◆ Problem to solve ◆
Only one span of the listing below is wanted: the lines from the one with "codeErr : Bool := false" through the one with "icmp : Nat := 0", reproduced exactly, both ends kept.

◆ Supplied information ◆
/-- One ASDU of a sampled-value frame (R235-R239): smpCnt, the length of its sequence of data, the INT32 value and whether its quality
word has validity good. -/
structure SvAsdu where
  cnt : Nat
  len : Nat
  value : Int
  good : Bool := true
  deriving DecidableEq, Repr, Inhabited

/-- A sampled-value frame as received on the port of a virtual tap (R235-R239): its destination, APPID and svID, its smpSynch, its
ASDUs, and its receive facet stamp in 2^-20 ns. -/
structure SvFrame where
  dest : Nat
  appid : Nat
  svid : List (BitVec 8)
  synch : Nat := 2
  asdus : List SvAsdu
  rx : Nat
  deriving DecidableEq, Repr, Inhabited

/-- What the quarter-cycle fit of a tap gives (R240): its instant in 2^-20 ns, LA angle in 2^-32 turn, frequency in Hz, ROCOF in Hz/s,
peak amplitude in 2^-8 sample LSB and as a fraction of full scale, residual as a fraction of the amplitude, the standard deviations
of phase in turns and of frequency in Hz, and whether its whole window and its last two nominal cycles hold valid samples. -/
structure LaFit where
  instant : Nat
  angle : Nat := 0
  f : Rat
  r : Rat := 0
  ampl : Nat := 0
  level : Rat := 1
  residual : Rat := 0
  sigPhi : Rat := 0
  sigF : Rat := 0
  full : Bool := true
  two : Bool := true
  deriving DecidableEq, Repr, Inhabited

/-- A descriptor that the host makes available with a port-ring doorbell: the fields of bytes 0-15 (R290, R291). A receive
descriptor uses the address and the length alone. -/
structure TxDesc where
  addr : Nat := 0
  len : Nat := 64
  tsreq : Bool := false
  larel : Bool := false
  cls : Nat := 0
  cookie : Nat := 0
  deriving DecidableEq, Repr, Inhabited

/-- What a register write carries: the value, and where it rings a port-ring doorbell the descriptors that stand in host memory then (R290, R451, R590). -/
structure RegData where
  value : Nat
  descs : List TxDesc := []
  deriving DecidableEq, Repr, Inhabited

/-- What a loopback run measures (R280): the round trip d_rt as the mean of its 4,096 differences, and their rms, in ps. -/
structure LoopbackObs where
  drt : Rat
  rms : Rat
  deriving DecidableEq, Repr, Inhabited

/-- A redundancy control trailer (R326): its sequence number, whether its LSDU size matches the frame, and whether the other
copy completes in the same packet-clock cycle. -/
structure Rct where
  seq : Nat
  sizeOk : Bool := true
  twin : Bool := false
  deriving DecidableEq, Repr, Inhabited

/-- A frame as a port receives it: its length with the FCS in octets, the outcome of the line checks (R262), the boundary instant
T_b of its time-stamp point in 2^-20 ns TAI (R277), and the header fields that R265, R289, R299 and R300 look at. -/
structure RxFrame where
  len : Nat := 64
  fcsOk : Bool := true
  codeErr : Bool := false
  fecErr : Bool := false
  tb : Nat := 0
  dest : Nat := 0
  src : Nat := 0
  /-- VLAN, 0 untagged -/
  vlan : Nat := 0
  etherType : Nat := 0
  /-- 4 or 6 for IP, 0 otherwise -/
  family : Nat := 0
  sip : Nat := 0
  dip : Nat := 0
  /-- IP protocol: 1 ICMP, 2 IGMP, 6 TCP, 17 UDP, 58 ICMPv6 -/
  proto : Nat := 0
  sport : Nat := 0
  dport : Nat := 0
  /-- an ICMP or IGMP message: 1 echo request, 2 neighbour solicitation, 3 membership query -/
  icmp : Nat := 0
  /-- an IP fragment, IPv4 options, an IPv6 extension header or a bad UDP checksum (R300) -/
  ipBad : Bool := false
  /-- APPID of a sampled-value frame (R235) -/
  appid : Nat := 0
  /-- svID of a sampled-value frame (R235) -/
  svid : List (BitVec 8) := []
  rct : Option Rct := none
  deriving DecidableEq, Repr, Inhabited

/-- The AUTHENTICATION TLV of a PTP message: its keyID and SPP (R328). -/
structure AuthTlv where
  keyId : Nat
  spp : Nat := 0
  deriving DecidableEq, Repr, Inhabited

/-- A seal (R321): its generation and NONCE, and the plaintext fields that opening it yields. -/
structure SealTok where
  keyGen : Nat
  alg : Nat := 0
  bezel : Nat := 0
  kind : Nat := 0
  service : Nat := 0
  subscriber : Nat := 0
  expiry : Nat := 0
  nonce : Nat := 0
  deriving DecidableEq, Repr, Inhabited

/-- A PTP request as the pipelines parse it (R306, R310, R328): its header, the outcome of the length, reserved-field and nanosecond
checks, the client (source address and sourcePortIdentity as one number), its size in octets, and its TLVs. -/
structure PtpMsg where
  version : Nat := 2
  minor : Nat := 1
  domain : Nat := 0
  sdoId : Nat := 0
  /-- 0 Ethernet, 1 UDP/IPv4, 2 UDP/IPv6 -/
  transport : Nat := 0
  unicast : Bool := false
  lenOk : Bool := true
  reservedOk : Bool := true
  nsOk : Bool := true
  client : Nat := 0
  seq : Nat := 0
  size : Nat := 44
  auth : Option AuthTlv := none
  token : Option SealTok := none
  deriving DecidableEq, Repr, Inhabited

/-- A REQUEST_UNICAST_TRANSMISSION (R319): the message type asked for (0 Announce, 1 Sync, 2 Delay_Resp), its interval as log2 s and its
duration in s. -/
structure UnicastReq where
  m : PtpMsg := {}
  msgType : Nat
  interval : Int := 0
  duration : Nat := 300
  deriving DecidableEq, Repr, Inhabited

/-- The NTS fields of an NTP request (R323): whether they are in the order and number R323 states, the length and value of the Unique Identifier, the
cookie and the number of placeholders. -/
structure NtsReq where
  formOk : Bool := true
  uidLen : Nat := 32
  uid : Nat := 0
  cookie : SealTok
  placeholders : Nat := 0
  deriving DecidableEq, Repr, Inhabited

/-- An NTP request (R311, R316, R328): version, mode, size of the UDP payload, whether every extension field is well formed, its
transmit timestamp and poll, a Hallmark request field (whether it has the form of R316), and its NTS fields. -/
structure NtpReq where
  version : Nat := 4
  mode : Nat := 3
  size : Nat := 48
  efOk : Bool := true
  xmt : Nat := 0
  poll : Nat := 0
  hall : Option Bool := none
  nts : Option NtsReq := none
  deriving DecidableEq, Repr, Inhabited

/-- Results of a Signet job (R340). -/
inductive JobResult where
  | ok | authFail | nokey | engine
  deriving DecidableEq, Repr, Inhabited

/-- A TCP segment to port 4460 as the MP's TCP state takes it (R362): the client's address, the local address it came to, and whether it
opens or closes a connection or carries bytes, the first bytes of a ClientHello among them. -/
inductive TcpKind where
  | opens | data | hello | closes
  deriving DecidableEq, Repr, Inhabited

/-- A TCP segment (R362). -/
structure TcpSeg where
  client : Nat
  sport : Nat := 0
  addr : Nat
  kind : TcpKind
  deriving DecidableEq, Repr, Inhabited

/-- A PTP key record of a client's request (R365). -/
structure PtpKeyReq where
  ver : Nat := 1
  mode : Nat := 0
  domain : Nat := 0
  sdoId : Nat := 0
  deriving DecidableEq, Repr, Inhabited

/-- An NTS-KE request (R363-R365): Next Protocol, End of Message, an unrecognised critical record, AEAD 15 among those offered, and the PTP
key record. -/
structure KeReq where
  next : Option Nat := some 0
  eom : Bool := true
  unknownCritical : Bool := false
  aead15 : Bool := true
  ptp : Option PtpKeyReq := none
  deriving DecidableEq, Repr, Inhabited

/-- A TLS record as the LP takes it (R360-R365). -/
inductive TlsRec where
  /-- a ClientHello: it offers TLS 1.3; a common group, suite and signature scheme; ALPN "ntske/1" -/
  | clientHello (tls13 common alpn : Bool)
  /-- the client's Finished, with the outcome of its certificate against the anchors -/
  | finished (certOk : Bool)
  /-- a malformed handshake message -/
  | malformed
  /-- a record whose tag fails -/
  | badTag
  /-- an NTS-KE request -/
  | request (r : KeReq)
  deriving DecidableEq, Repr, Inhabited

/-- What the pins show at a device reset: whether PORST_N was the trigger of a power-on reset rather than the internal detector (R550),
the PAIR_ID strap (R413) and the tamper inputs (R559, R561). -/
structure BootPins where
  porst : Bool := true
  pairId : Bool := false
  tamper : BitVec 4 := 0
  mosc100 : Bool := false
  deriving DecidableEq, Repr, Inhabited

/-- An entry of the grant table as it goes over a pair lane (R318, R431). -/
structure GrantImage where
  index : Nat
  tag : Nat := 0
  client : Nat := 0
  port : Nat := 0
  service : Nat := 0
  bezel : Nat := 0
  sub : Nat := 0
  annLog : Int := 0
  syncLog : Int := 0
  drespLog : Int := 0
  granted : Nat := 0
  cancelling : Bool := false
  expiry : Nat := 0
  key : Nat := 0
  authed : Bool := false
  deriving DecidableEq, Repr, Inhabited

/-- A key slot as it goes over a pair lane, its material wrapped under the pair transport key (R337, R431). -/
structure KeyImage where
  slot : Nat
  usage : Nat := 0
  alg : Nat := 0
  len : Nat := 0
  /-- the slot is VALID; otherwise it is free -/
  valid : Bool := true
  depth : Nat := 0
  owner : Nat := 0
  locket : Bool := false
  parent : Nat := 0
  useLimit : Nat := 0
  expiry : Nat := 0
  gen : Nat := 0
  label : Nat := 0
  material : Nat := 0
  deriving DecidableEq, Repr, Inhabited

/-- What Assay and the filter hold of one reference, as it goes over a pair lane and into STATE: grades and scores with their counts, selection,
slot and weights, the model, and the filter's estimate of a frequency member (R429, R440). -/
structure RefImage where
  ref : Nat
  grade : Nat := 0
  shadow : Nat := 0
  cons : Nat := 24
  stat : Nat := 24
  excess : Nat := 0
  fourRun : Nat := 0
  cleanRun : Nat := 0
  held : Bool := false
  goodRun : Nat := 0
  selected : Bool := false
  slot : Option Nat := none
  weight : Rat := 0
  hold : Rat := 0
  /-- q_w, q_f, q_rw, drift and its variance -/
  model : List Rat := []
  row : Nat := 0
  history : Nat := 0
  yHat : Rat := 0
  known : Bool := false
  jumpCap : Nat := 0
  /-- phase, frequency and drift, their variances, and the steering credited -/
  est : List Rat := []
  deriving DecidableEq, Repr, Inhabited

/-- The ensemble state of an update (R429, R440): filter state, models, grades, selection and slots, timing state, schedule step, the steady
frequency word without the trim and the device-point ensemble terms. -/
structure EnsImage where
  refs : List RefImage := []
  /-- x, y, P_x, P_y, P_d, P_xy, P_xd, P_yd of the posterior, and of that of the last applied measurement -/
  post : List Rat := []
  applied : List Rat := []
  hasEstimate : Bool := false
  /-- ys, ye, ys_hold, yd, dhat, drift -/
  steer : List Rat := []
  driftOn : Bool := false
  timing : Nat := 0
  step : Nat := 0
  atFinal : Bool := false
  dwell : Nat := 0
  word : Int := 0
  terms : Rat := 0
  deriving DecidableEq, Repr, Inhabited

/-- A lane frame as it is received (R416): the lane, whether it authenticates, the partner's reported pair state (its
code, R414), how many mirrored changes it acknowledges (R433), and a lane time message of the join step (R440): the
partner's MTC instant (seconds, nanoseconds, fraction) and GEN. -/
structure LaneFrame where
  lane : Nat
  good : Bool := true
  partnerState : Option Nat := none
  acks : Nat := 0
  joinTime : Option (Nat × Nat × Nat) := none
  gen : Nat := 0
  /-- the partner has published, for every paired port and claim-gated output, a record that includes B_pair (R441) -/
  fit : Bool := false
  /-- the partner's firmware set has changed (R415) -/
  firmware : Bool := false
  /-- entries of the ACTIVE unit's grant table that have changed, and its mirrored key slots and KEY_GEN of bezels (R431, R440) -/
  grants : List GrantImage := []
  keys : List KeyImage := []
  seals : List (Nat × Nat) := []
  /-- the serving unit's ensemble state, sent as it stands after an update (R440) -/
  ens : Option EnsImage := none
  deriving DecidableEq, Repr, Inhabited

/-- What the partner shows for the pairability checks of R416 and R442: whether the Locket verifies its device certificate, its answer to this
unit's challenge under the owner root, the version of its firmware set and that set's companion list. -/
structure PartnerInfo where
  pairId : Bool
  certOk : Bool := true
  challenge : List Nat := []
  answer : Nat := 0
  version : Nat := 1
  comp : List Nat := []
  /-- the partner's pair state code and claim -/
  state : Nat := 0
  claim : Nat := 0
  deriving DecidableEq, Repr, Inhabited

/-- The pair measurements of one second (R425): the partner's own FIL39 measurement, in ps, and the partner's
measurements of the references that are VALID there (REF, measurement, variance). -/
structure PairMeas where
  dPartner : Int
  refs : List (Nat × Rat × Rat) := []
  deriving DecidableEq, Repr, Inhabited

/-- What an error pin reads (R517, R518): a wiring fault or an error, and the leaves of its block that show a wiring fault. -/
structure PinReport where
  wiring : Bool
  leaves : List Nat := []
  deriving DecidableEq, Repr, Inhabited

/-- One reading of a sensor (R493-R495): VALUE, what the second diode of a temperature sensor reads in the same units, and whether a clock
shows edges. -/
structure SensorReading where
  value : Int
  second : Int := value
  edges : Bool := true
  deriving DecidableEq, Repr, Inhabited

◆ Solution for this exercise ◆
  codeErr : Bool := false
  fecErr : Bool := false
  tb : Nat := 0
  dest : Nat := 0
  src : Nat := 0
  /-- VLAN, 0 untagged -/
  vlan : Nat := 0
  etherType : Nat := 0
  /-- 4 or 6 for IP, 0 otherwise -/
  family : Nat := 0
  sip : Nat := 0
  dip : Nat := 0
  /-- IP protocol: 1 ICMP, 2 IGMP, 6 TCP, 17 UDP, 58 ICMPv6 -/
  proto : Nat := 0
  sport : Nat := 0
  dport : Nat := 0
  /-- an ICMP or IGMP message: 1 echo request, 2 neighbour solicitation, 3 membership query -/
  icmp : Nat := 0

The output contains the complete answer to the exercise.